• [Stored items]
/-- HELLO (R297): a fragment is taken; the last one has the HELLO judged. A HELLO repeated after its ANSWER is answered again at the fragment
with its last index (log 157). -/
def helloArrives (s : State) (id port t : Nat) (f : Fragment) (hs : HelloMsg) : State :=
  let net := if port = 16 then 0 else port / 8
  match getHs? s id with
  | some h =>
    if h.number.isSome then
      let h := { h with nets := setBit h.nets net true }
      let s := updHs s id (fun _ => h)
      if f.num + 1 = f.count then hsSend s id h .handshakeAnswer 0 h.answered else s
    else
      let s := updHs s id (fun h => { h with nets := setBit h.nets net true })
      if !(fragmentOk s f h.count) then refuseHs s id port 0x04000002 0 0
      else
        let m := nset h.frags f.num f.data
        let s := updHs s id (fun h => { h with frags := m })
        if m.length = h.count then judgeHello s id port t hs else s
  | none =>
    if 64 ≤ s.con.handshakes.length then
      let s := bump s E.sessHsDropped
      let n := s.con.hsDropped + 1
      let (ok, s) := emitJ s 0 s.cyc.tk (srcHub 0) 0x3035 1 (u32 n) 0xFFFF
      { s with con.hsDropped := if ok then 0 else n }
    else
      let h : Handshake := { since := t, fragSince := t, count := f.count, nets := 2 ^ net, service := port = 16,
                             frags := [(f.num, f.data)] }
      let s := { s with con.handshakes := nset s.con.handshakes id h }
      if id = 0 || !(fragmentOk s f f.count) then refuseHs s id port 0x04000002 0 0
      else if f.count = 1 then judgeHello s id port t hs
      else s

/-- HELLO (R297). -/
def execHello (port : Fin 17) (id : Nat) (frag : Fragment) (hs : HelloMsg) (t : Nat) (s : State) : Out :=
  .next (
    if !(portUp s port.val) || endpointIp s port.val = 0 then s
    else if frag.version ≠ 1 then otherVersion s port.val
    else if port.val = 16 || reachesNet s (port.val / 8) then helloArrives s id port.val t frag hs
    else s)

/-- A completed FINISH (R297, R298): READY, or REFUSE and the number released. -/
def judgeFinish (s : State) (id port : Nat) (fin : FinishMsg) : State :=
  match getHs? s id with
  | none => s
  | some h =>
    if !fin.formed then refuseHs s id port 0x04000002 0 h.fp
    else if !fin.ok then refuseHs s id port 0x0B000003 1 h.fp
    else
      let ready := leBytes 16 (freeVal s)
      let s := updHs (freeNext s) id (fun h => { h with done := true, frags := [], ready := ready })
      hsSend s id h .handshakeReady 0 ready

/-- FINISH (R297, R298). -/
def execFinish (port : Fin 17) (id : Nat) (frag : Fragment) (fin : FinishMsg) (t : Nat) (s : State) : Out :=
  let p := port.val
  .next (
    match getHs? s id with
    | none => s
    | some h =>
      if !(portUp s p) || !(p = 16 || reachesNet s (p / 8)) || h.number.isNone then s
      else if frag.version ≠ 1 then otherVersion s p
      else if h.done then (if frag.num + 1 = frag.count then hsSend s id h .handshakeReady 0 h.ready else s)
      else
        let first := h.frags = []
        let count := if first then frag.count else h.count
        let s := updHs s id (fun h => { h with count := count, fragSince := if first then t else h.fragSince })
        if !(fragmentOk s frag count) then refuseHs s id p 0x04000002 0 h.fp
        else
          let m := nset h.frags frag.num frag.data
          let s := updHs s id (fun h => { h with frags := m })
          if m.length = count then judgeFinish s id p fin else s)

/-- FRAGMENT_TIMEOUT (R297): a set still incomplete 1 s after its first fragment. -/
def execFragmentTimeout (id t : Nat) (s : State) : Out :=
  .next (
    match getHs? s id with
    | none => s
    | some h =>
      if h.frags = [] || t < h.fragSince + 1000000000 then s
      else if h.number.isNone then { s with con.handshakes := nerase s.con.handshakes id }
      else updHs s id (fun h => { h with frags := [] }))

/-- HANDSHAKE_TIMEOUT (R297): not at step 4 within 5 s. -/
def execHandshakeTimeout (id t : Nat) (s : State) : Out :=
  .next (
    match getHs? s id with
    | none => s
    | some h => if !h.done && h.since + 5000000000 ≤ t then dropHandshake s id else s)

/-- A session whose READY has left opens as a context (R297 step 5): an earlier session of the number closes with cause 4. -/
def openSession (s : State) (id : Nat) (h : Handshake) : State :=
  match h.number with
  | none => s
  | some n =>
    let s := match getSess? s n with
      | some e => if 2 ≤ e.state then closeSession s n 4 else s
      | none => s
    let e : Session :=
      { state := 2, fp := h.fp, anchor := h.anchor, undated := h.undated || !s.sup.tp.utcValid, reserved := (reservations s).any (fun r => r.2 = n)
        opened := s.cyc.tk, secrets := [(0, h.secret)], phaseBegan := s.cyc.tk, lastRx := s.cyc.tk, lastTx := s.cyc.tk
        notBefore := h.valid.map Prod.fst, notAfter := h.valid.map Prod.snd }
    let s := { s with con.sessions := nset s.con.sessions n e, con.handshakes := nerase s.con.handshakes id,
                      sup.ctxs := nset s.sup.ctxs (sessCtx n) {} }
    emitL s (srcHub 0) 0x3030 1 (u16 n ++ leBytes 16 h.fp ++ u8 h.anchor ++ u8 (b2n e.undated + 2 * b2n e.reserved))

/-! ## Protected records (R294 to R296) -/

/-- Does a record verify under the phase that it names? -/
def recVerifies (s : State) (n : Nat) (r : SessRecord) : Bool :=
  match getSess? s n with
  | none => false
  | some e => 2 ≤ e.state && r.tagOk && nhas e.secrets (r.phase % 4)

/-- The replay window of a hub after a number (R296); none where the number is discarded. -/
def windowTake (w : Window1) (seq : Nat) : Option Window1 :=
  if seq = 0 then none
  else if w.high < seq then some { high := seq, seen := (seq :: w.seen).filter (fun x => seq ≤ x + 1023) }
  else if w.high ≤ seq + 1023 && !(w.seen.contains seq) then some { w with seen := seq :: w.seen }
  else none

/-- A record under the next phase, once it is accepted: the module seals under it from its first later record on (R301). -/
def followPhase (e : Session) (r : SessRecord) : Session :=
  if r.phase % 4 = (e.phase + 1) % 4 && e.rekeyAccept then
    { e with phase := r.phase % 4, phaseChanged := some r.t, phaseBegan := r.t, sealedCount := 0, recvCount := 1, rekeyAccept := false }
  else { e with recvCount := e.recvCount + 1 }

/-- A record arrives at a hub: verified, checked against the window, and its path taken (R294, R296). The answer is the session
number where it passes. -/
def recordArrives (s : State) (hub : Nat) (r : SessRecord) : Option Nat × State :=
  let n := recSession r.port r.session
  if !(hubUp s hub) || !(portUp s r.port) || portHub s r.port ≠ hub then (none, s)
  else if r.version ≠ 1 then (none, otherVersion s r.port)
  else if !(recVerifies s n r) then
    let s := updSess s n (fun e => { e with authFail := e.authFail + 1 })
    let s := if r.tagOk then s else blockCount s (0x5381 + hub) 4
    (none, emitH s hub r.t (srcHub hub) 0x3034 2 (u16 n ++ u8 r.port ++ u64 r.seq ++ u8 r.phase))
  else
    match getSess? s n with
    | none => (none, s)
    | some e =>
      match windowTake (vget e.wins hub {}) r.seq with
      | none => (none, updSess s n (fun e => { e with replays := e.replays + 1 }))
      | some w =>
        let p : Path := { mac := r.mac, ip := r.ip, udp := r.udp, vlan := r.vlan, port := r.port, at_ := r.t }
        (some n, updSess s n (fun e => followPhase { e with
          wins := vupd e.wins hub (fun _ => w), lastRx := r.t
          pathA := if hub = 0 then some p else e.pathA, pathB := if hub = 1 then some p else e.pathB } r))

/-- Is a peer's number adopted for the first time (R296, 05 R125)? It is then taken. -/
def adoptSeq (s : State) (n seq : Nat) : Bool × State :=
  match getSess? s n with
  | none => (false, s)
  | some e =>
    let high := e.taken.foldl max 0
    if e.taken.contains seq || seq + 1024 ≤ high then (false, s)
    else (true, updSess s n (fun e => { e with taken := (seq :: e.taken).filter (fun x => max high seq ≤ x + 1023) }))

/-- Is a DAP request refused because it came through a shed in CLOSING (08 R224)? -/
def shedClosing (s : State) (port : Nat) : Bool := port < 16 && (getShed s (portShed port)).state = 1

/-- The image of a second hub carries a request too (06 R161): its record has reached that hub in the same crossing. -/
def secondCopy (s : State) (ctx seq h : Nat) : State :=
  { s with sup.reqs := s.sup.reqs.map (fun r =>
      if r.ctx = ctx && r.seq = seq && r.due = s.cyc.k + 2 then { r with hubs := setBit r.hubs h true } else r) }

/-- SESSION_DAP_RECORD (R303): one DAP message; the copy from the other network is not taken again. A copy that comes through a shed in
CLOSING is answered for itself, and leaves the other copy to be taken (08 R224, Table 08-8). -/
def execSessionDapRecord (hub : Fin 2) (rec : SessRecord) (op : Nat) (msg : DapMsg) (s : State) : Out :=
  .next (
    match recordArrives s hub.val rec with
    | (none, s) => s
    | (some n, s) =>
      let bitH := 2 ^ hub.val
      if shedClosing s rec.port then dapArrive s (sessCtx n) op msg (some rec.port) bitH rec.seq
      else
        let (new, s) := adoptSeq s n rec.seq
        if !new then secondCopy s (sessCtx n) rec.seq hub.val else dapArrive s (sessCtx n) op msg none bitH rec.seq)

/-- SESSION_TELEGRAM_RECORD (R304): the telegram enters the hub's image under its identifier. -/
def execSessionTelegramRecord (hub : Fin 2) (rec : SessRecord) (ident : Nat) (data : List Byte) (s : State) : Out :=
  .next (
    match recordArrives s hub.val rec with
    | (none, s) => s
    | (some n, s) =>
      if ident % 4096 = n && 1 ≤ ident / 4096 && ident / 4096 ≤ 255 && data.length ≤ min 4088 (gv s E.conMtu - 68) then
        let it : Item := { kind := 2, source := ident, seq := rec.seq, stamp := rec.t, port := rec.port, data := data }
        { s with cyc.hubOpen := vupd s.cyc.hubOpen hub.val (· ++ [it]) }
      else s)

/-- SESSION_PING (R306). -/
def execSessionPing (hub : Fin 2) (rec : SessRecord) (s : State) : Out := .next (recordArrives s hub.val rec).2

/-- SESSION_CLOSE_RECORD (R306): the session closes at the boundary, with cause 1. -/
def execSessionCloseRecord (hub : Fin 2) (rec : SessRecord) (s : State) : Out :=
  .next (
    match recordArrives s hub.val rec with
    | (none, s) => s
    | (some n, s) => updSess s n (fun e => { e with closing := some 1 }))

/-! ## Rekeying (R301, R302) -/

/-- REKEY from the peer (R301, R302): ignored where the module has already answered one, or within 10 s of the previous change. -/
def execRekey (hub : Fin 2) (rec : SessRecord) (share : Nat) (s : State) : Out :=
  .next (
    match recordArrives s hub.val rec with
    | (none, s) => s
    | (some n, s) =>
      match getSess? s n with
      | none => s
      | some e =>
        let recent := e.phaseChanged.any (fun t => rec.t < t + 10000000000)
        let answered := e.state = 3 && e.rekeyMine.isNone
        if answered || recent then updSess s n (fun e => { e with ignored := e.ignored + 1 })
        else
          let p := (e.phase + 1) % 4
          let f := freeVal s
          let secret := Config.hkdf (nget e.secrets e.phase 0) share f
          let s := freeNext s
          let s := updSess s n (fun e => { e with
            state := 3, rekeyMine := none, rekeyAccept := true, secrets := nset e.secrets p secret })
          let s := emitL s (srcHub 0) 0x3033 0 (u16 n ++ u8 p ++ u8 1)
          hubRecord s n rec.t 0x15 (leBytes 1185 f))

/-- REKEY_ANSWER from the peer (R301): the module seals every later record under p + 1. -/
def execRekeyAnswer (hub : Fin 2) (rec : SessRecord) (share : Nat) (s : State) : Out :=
  .next (
    match recordArrives s hub.val rec with
    | (none, s) => s
    | (some n, s) =>
      match getSess? s n with
      | none => s
      | some e =>
        match e.rekeyMine with
        | none => s
        | some (_, _, mine) =>
          let p := (e.phase + 1) % 4
          let s := updSess s n (fun e => { e with
            rekeyMine := none, secrets := nset e.secrets p (Config.hkdf (nget e.secrets e.phase 0) share mine)
            phase := p, phaseChanged := some rec.t, phaseBegan := rec.t, sealedCount := 0, recvCount := 0 })
          emitL s (srcHub 0) 0x3033 0 (u16 n ++ u8 p ++ u8 2))

/-- The module sends its REKEY, with new keys. -/
def sendRekey (s : State) (n t tries : Nat) : State :=
  let f := freeVal s
  let s := updSess (freeNext s) n (fun e => { e with state := 3, rekeyMine := some (t, tries, f) })
  hubRecord s n t 0x14 (leBytes 1281 f)

/-- MODULE_REKEY_START (R301). -/
def execModuleRekeyStart (session t : Nat) (s : State) : Out :=
  .next (
    match getSess? s session with
    | none => s
    | some e =>
      if e.state = 2 && (e.phaseBegan + gv s E.sessRekeyInterval * 1000000000 ≤ t || 2 ^ 32 ≤ e.sealedCount || 2 ^ 32 ≤ e.recvCount)
      then sendRekey s session t 0
      else s)

/-- REKEY_RETRY (R302): sent again after 2 s, up to three times; then the session closes with cause 8. -/
def execRekeyRetry (session t : Nat) (s : State) : Out :=
  .next (
    match getSess? s session with
    | none => s
    | some e =>
      match e.rekeyMine with
      | none => s
      | some (t0, tries, _) =>
        if t < t0 + 2000000000 then s
        else if tries < 3 then sendRekey s session t (tries + 1)
        else updSess s session (fun e => { e with rekeyMine := none, closing := some 8 }))

/-- PHASE_KEY_ERASE (R301): 10 s after the module first sealed under the new phase. -/
def execPhaseKeyErase (session t : Nat) (s : State) : Out :=
  .next (
    match getSess? s session with
    | none => s
    | some e =>
      match e.oldUntil with
      | none => s
      | some u =>
        if u ≤ t then
          updSess s session (fun e => { e with
            secrets := nerase e.secrets ((e.phase + 3) % 4), oldUntil := none, rekeyAccept := false, state := 2 })
        else s)

/-! ## Time limits and closing (R294, R299, R306) -/

/-- SESS_IDLE_LIMIT in ns. -/
def idleLimit (s : State) : Nat := gv s E.sessIdleLimit * 1000000000

/-- IDLE_PING (R306): nothing sent for a third of the limit. -/
def execIdlePing (session t : Nat) (s : State) : Out :=
  .next (
    match getSess? s session with
    | none => s
    | some e => if 2 ≤ e.state && e.lastTx + idleLimit s / 3 ≤ t then hubRecord s session t 0x12 else s)

/-- SESSION_IDLE_TIMEOUT (R306): cause 2. -/
def execSessionIdleTimeout (session t : Nat) (s : State) : Out :=
  .next (
    match getSess? s session with
    | none => s
    | some e =>
      if 2 ≤ e.state && e.lastRx + idleLimit s ≤ t then updSess s session (fun e => { e with closing := some 2 }) else s)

• [WHAT IS BEING ASKED] Taking the entries above, write out exactly each line from the one holding "if ident % 4096" to the one holding "def execSessionPing (hub", both included, and stop there.

• [OUTPUT OF THE EXERCISE]
      if ident % 4096 = n && 1 ≤ ident / 4096 && ident / 4096 ≤ 255 && data.length ≤ min 4088 (gv s E.conMtu - 68) then
        let it : Item := { kind := 2, source := ident, seq := rec.seq, stamp := rec.t, port := rec.port, data := data }
        { s with cyc.hubOpen := vupd s.cyc.hubOpen hub.val (· ++ [it]) }
      else s)

/-- SESSION_PING (R306). -/
def execSessionPing (hub : Fin 2) (rec : SessRecord) (s : State) : Out := .next (recordArrives s hub.val rec).2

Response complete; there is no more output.